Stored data
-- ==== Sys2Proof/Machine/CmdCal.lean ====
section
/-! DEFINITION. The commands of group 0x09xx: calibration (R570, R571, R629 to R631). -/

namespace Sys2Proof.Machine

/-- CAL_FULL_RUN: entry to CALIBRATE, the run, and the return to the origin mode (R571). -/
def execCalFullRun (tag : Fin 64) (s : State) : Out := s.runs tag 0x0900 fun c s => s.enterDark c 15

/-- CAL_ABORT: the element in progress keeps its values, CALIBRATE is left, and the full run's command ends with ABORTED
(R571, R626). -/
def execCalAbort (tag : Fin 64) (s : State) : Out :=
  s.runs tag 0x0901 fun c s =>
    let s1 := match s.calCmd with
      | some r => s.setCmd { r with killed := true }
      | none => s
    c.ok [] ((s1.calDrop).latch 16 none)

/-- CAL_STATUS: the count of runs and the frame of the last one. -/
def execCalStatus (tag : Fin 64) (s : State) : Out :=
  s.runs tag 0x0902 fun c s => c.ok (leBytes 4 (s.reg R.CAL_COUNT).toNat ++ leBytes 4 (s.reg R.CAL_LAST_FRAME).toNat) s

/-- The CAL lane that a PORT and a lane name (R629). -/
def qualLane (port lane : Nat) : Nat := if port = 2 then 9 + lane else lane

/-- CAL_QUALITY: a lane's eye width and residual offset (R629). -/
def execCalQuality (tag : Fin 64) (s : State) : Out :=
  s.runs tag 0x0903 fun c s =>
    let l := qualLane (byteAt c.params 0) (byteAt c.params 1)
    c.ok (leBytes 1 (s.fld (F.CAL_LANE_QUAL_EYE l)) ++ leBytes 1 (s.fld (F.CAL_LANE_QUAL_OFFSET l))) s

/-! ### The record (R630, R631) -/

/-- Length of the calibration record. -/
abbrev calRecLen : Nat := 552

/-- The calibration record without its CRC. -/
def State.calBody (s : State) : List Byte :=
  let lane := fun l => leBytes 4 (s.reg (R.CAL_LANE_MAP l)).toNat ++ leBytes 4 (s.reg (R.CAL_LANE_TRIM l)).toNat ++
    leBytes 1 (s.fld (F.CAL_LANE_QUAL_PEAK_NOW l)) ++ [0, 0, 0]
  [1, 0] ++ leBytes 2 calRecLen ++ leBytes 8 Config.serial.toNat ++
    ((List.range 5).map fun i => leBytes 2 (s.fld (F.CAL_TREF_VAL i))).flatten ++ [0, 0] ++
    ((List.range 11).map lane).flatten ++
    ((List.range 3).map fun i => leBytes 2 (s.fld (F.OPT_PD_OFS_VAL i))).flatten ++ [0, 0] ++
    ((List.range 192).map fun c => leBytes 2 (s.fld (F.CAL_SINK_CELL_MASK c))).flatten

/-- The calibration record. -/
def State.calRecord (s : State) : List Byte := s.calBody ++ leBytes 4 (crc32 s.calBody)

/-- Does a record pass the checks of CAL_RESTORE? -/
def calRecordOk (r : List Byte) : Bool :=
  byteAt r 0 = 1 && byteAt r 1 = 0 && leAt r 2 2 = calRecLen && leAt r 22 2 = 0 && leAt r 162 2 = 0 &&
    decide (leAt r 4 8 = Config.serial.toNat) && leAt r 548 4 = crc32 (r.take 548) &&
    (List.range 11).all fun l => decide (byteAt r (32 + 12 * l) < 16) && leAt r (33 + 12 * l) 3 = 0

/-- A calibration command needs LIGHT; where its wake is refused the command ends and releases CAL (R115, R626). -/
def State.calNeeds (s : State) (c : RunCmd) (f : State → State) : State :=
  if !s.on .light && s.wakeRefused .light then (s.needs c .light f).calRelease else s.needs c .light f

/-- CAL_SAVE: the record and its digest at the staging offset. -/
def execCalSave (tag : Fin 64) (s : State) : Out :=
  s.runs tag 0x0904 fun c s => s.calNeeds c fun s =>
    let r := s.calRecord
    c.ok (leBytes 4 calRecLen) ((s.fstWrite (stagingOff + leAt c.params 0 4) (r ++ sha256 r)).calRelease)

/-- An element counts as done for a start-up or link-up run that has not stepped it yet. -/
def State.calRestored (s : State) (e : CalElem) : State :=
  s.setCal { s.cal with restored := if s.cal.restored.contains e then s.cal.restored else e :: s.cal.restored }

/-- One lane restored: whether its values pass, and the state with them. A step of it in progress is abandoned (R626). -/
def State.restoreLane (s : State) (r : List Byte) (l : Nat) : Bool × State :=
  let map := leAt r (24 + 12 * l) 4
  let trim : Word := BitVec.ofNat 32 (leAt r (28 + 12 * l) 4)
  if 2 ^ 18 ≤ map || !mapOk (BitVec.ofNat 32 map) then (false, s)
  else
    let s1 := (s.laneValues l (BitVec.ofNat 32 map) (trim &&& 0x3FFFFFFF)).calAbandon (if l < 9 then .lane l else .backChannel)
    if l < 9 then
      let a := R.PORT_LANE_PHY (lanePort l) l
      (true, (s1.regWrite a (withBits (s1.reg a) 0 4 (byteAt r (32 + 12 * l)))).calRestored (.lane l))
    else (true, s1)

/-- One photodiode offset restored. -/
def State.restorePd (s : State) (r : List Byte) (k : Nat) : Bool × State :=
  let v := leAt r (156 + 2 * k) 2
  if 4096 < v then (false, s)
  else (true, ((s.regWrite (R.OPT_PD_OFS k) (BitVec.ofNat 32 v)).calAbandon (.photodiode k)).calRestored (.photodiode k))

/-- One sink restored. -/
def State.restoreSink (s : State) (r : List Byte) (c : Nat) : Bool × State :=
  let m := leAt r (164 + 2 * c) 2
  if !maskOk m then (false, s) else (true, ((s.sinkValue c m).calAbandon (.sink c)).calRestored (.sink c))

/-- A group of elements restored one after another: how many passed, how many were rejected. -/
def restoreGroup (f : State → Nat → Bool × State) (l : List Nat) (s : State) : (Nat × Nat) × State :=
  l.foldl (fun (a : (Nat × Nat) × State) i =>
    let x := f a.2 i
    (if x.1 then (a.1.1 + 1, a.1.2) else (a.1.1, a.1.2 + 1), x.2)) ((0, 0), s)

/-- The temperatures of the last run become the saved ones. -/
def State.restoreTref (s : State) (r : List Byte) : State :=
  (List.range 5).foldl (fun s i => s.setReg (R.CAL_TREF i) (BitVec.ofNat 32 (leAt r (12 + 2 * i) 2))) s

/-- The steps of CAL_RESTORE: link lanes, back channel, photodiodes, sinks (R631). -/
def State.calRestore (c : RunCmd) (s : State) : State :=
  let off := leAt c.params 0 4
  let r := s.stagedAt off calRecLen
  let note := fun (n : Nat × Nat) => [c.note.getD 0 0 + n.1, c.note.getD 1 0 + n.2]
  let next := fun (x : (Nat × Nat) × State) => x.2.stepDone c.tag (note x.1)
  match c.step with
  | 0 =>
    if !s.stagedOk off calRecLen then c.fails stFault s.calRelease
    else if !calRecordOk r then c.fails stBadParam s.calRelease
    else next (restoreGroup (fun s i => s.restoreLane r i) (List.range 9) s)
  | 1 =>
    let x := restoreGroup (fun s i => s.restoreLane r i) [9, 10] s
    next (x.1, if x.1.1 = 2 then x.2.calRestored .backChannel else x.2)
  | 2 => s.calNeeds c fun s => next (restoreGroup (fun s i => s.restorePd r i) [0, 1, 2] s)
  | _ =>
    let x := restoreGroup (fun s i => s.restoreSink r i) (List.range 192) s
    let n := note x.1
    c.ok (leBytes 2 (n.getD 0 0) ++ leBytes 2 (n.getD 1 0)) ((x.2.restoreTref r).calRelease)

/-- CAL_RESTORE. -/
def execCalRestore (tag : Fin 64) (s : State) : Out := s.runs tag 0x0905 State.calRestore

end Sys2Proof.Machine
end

**INSTRUCTIONS FOR THE TASK:** How many lines in the data contain "restoreTref"? Answer with the number alone.

**TASK SOLUTION:** 2